SUPPLIED MATERIAL
○ ○ ○ ○ ○ ○ ○

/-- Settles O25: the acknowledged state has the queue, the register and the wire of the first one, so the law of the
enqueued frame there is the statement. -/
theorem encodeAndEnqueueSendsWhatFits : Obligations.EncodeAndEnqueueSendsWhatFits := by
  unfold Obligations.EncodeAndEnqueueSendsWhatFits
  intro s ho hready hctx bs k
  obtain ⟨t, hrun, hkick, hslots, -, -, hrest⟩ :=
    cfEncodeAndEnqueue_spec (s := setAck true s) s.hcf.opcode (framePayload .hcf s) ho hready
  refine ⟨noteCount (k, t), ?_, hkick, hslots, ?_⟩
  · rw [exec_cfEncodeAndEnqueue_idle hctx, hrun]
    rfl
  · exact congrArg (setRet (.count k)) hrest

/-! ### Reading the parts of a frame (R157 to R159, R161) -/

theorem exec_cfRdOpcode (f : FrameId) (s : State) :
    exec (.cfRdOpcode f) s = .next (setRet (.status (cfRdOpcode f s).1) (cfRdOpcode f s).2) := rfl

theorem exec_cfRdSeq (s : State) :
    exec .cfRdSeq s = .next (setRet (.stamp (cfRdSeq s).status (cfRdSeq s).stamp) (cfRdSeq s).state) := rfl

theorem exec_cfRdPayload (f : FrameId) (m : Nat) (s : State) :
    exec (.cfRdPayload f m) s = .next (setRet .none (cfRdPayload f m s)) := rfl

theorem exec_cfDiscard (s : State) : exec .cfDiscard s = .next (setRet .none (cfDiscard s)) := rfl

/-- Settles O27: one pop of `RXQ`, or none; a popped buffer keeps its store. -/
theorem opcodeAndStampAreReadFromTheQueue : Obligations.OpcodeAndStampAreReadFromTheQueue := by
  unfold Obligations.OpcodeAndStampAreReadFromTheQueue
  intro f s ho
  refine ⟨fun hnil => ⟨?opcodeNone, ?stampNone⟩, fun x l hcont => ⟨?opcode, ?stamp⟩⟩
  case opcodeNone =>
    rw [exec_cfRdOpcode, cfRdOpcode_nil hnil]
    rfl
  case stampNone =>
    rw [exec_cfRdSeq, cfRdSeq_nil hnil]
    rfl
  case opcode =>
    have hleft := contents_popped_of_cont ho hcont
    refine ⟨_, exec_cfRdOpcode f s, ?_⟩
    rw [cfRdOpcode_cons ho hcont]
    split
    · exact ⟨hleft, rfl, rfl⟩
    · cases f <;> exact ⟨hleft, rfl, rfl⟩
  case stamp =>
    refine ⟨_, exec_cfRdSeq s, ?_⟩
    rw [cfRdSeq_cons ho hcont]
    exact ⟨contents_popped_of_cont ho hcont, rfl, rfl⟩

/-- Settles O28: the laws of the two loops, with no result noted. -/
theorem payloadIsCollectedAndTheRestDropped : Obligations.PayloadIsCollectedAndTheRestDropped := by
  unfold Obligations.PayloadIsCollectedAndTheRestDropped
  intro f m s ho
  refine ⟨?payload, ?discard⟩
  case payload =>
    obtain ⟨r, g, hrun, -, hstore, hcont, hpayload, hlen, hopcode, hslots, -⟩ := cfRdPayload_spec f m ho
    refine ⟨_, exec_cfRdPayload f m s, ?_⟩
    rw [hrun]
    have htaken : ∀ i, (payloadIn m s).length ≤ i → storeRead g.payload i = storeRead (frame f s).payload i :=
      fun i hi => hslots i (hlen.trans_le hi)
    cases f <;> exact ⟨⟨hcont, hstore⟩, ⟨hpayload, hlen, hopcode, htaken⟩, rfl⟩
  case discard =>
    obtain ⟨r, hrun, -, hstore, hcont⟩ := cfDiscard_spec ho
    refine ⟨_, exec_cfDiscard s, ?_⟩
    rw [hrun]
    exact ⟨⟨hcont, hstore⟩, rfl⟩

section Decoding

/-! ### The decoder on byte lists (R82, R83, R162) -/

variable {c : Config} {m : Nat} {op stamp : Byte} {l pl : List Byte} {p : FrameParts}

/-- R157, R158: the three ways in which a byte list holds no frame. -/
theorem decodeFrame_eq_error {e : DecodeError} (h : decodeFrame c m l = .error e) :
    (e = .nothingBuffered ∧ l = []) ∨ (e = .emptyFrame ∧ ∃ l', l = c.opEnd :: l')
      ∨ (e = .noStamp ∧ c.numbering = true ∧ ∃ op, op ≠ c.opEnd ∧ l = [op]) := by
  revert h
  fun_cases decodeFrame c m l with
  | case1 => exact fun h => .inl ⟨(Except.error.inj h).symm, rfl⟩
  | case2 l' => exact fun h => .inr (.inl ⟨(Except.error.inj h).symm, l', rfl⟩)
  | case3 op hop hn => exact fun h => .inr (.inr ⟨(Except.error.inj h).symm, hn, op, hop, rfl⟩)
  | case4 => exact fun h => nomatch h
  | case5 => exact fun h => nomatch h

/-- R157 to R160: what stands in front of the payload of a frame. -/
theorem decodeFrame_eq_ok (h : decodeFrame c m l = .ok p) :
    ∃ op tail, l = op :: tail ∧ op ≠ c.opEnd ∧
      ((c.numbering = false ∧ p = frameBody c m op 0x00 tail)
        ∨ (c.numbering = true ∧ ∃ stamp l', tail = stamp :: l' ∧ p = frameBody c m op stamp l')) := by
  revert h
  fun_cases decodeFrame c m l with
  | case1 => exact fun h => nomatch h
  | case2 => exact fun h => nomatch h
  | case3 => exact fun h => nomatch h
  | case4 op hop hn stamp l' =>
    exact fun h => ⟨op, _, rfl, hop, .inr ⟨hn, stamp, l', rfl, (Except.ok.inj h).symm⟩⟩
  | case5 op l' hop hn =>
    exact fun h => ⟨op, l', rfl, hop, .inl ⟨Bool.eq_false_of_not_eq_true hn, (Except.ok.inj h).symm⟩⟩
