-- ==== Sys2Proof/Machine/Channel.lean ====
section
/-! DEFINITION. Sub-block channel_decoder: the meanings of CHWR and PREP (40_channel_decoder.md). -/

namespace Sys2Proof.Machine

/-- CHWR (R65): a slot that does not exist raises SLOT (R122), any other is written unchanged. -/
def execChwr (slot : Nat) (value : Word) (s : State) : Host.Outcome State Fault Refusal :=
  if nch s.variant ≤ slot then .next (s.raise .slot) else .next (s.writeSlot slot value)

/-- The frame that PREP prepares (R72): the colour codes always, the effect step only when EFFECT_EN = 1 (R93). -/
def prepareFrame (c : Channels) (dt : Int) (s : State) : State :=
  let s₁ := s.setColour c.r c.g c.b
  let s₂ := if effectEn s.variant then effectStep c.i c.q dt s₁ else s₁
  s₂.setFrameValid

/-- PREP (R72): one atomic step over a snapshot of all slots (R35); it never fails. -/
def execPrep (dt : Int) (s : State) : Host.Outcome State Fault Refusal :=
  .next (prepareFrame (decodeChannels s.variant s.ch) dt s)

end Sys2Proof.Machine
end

○ ○ ○ ○ ○ ○ ○

WHAT THE EXERCISE ASKS
Line count for "next": count the lines in the records above that contain this word, and write only the number.

SOLUTION FOR THIS PROBLEM
6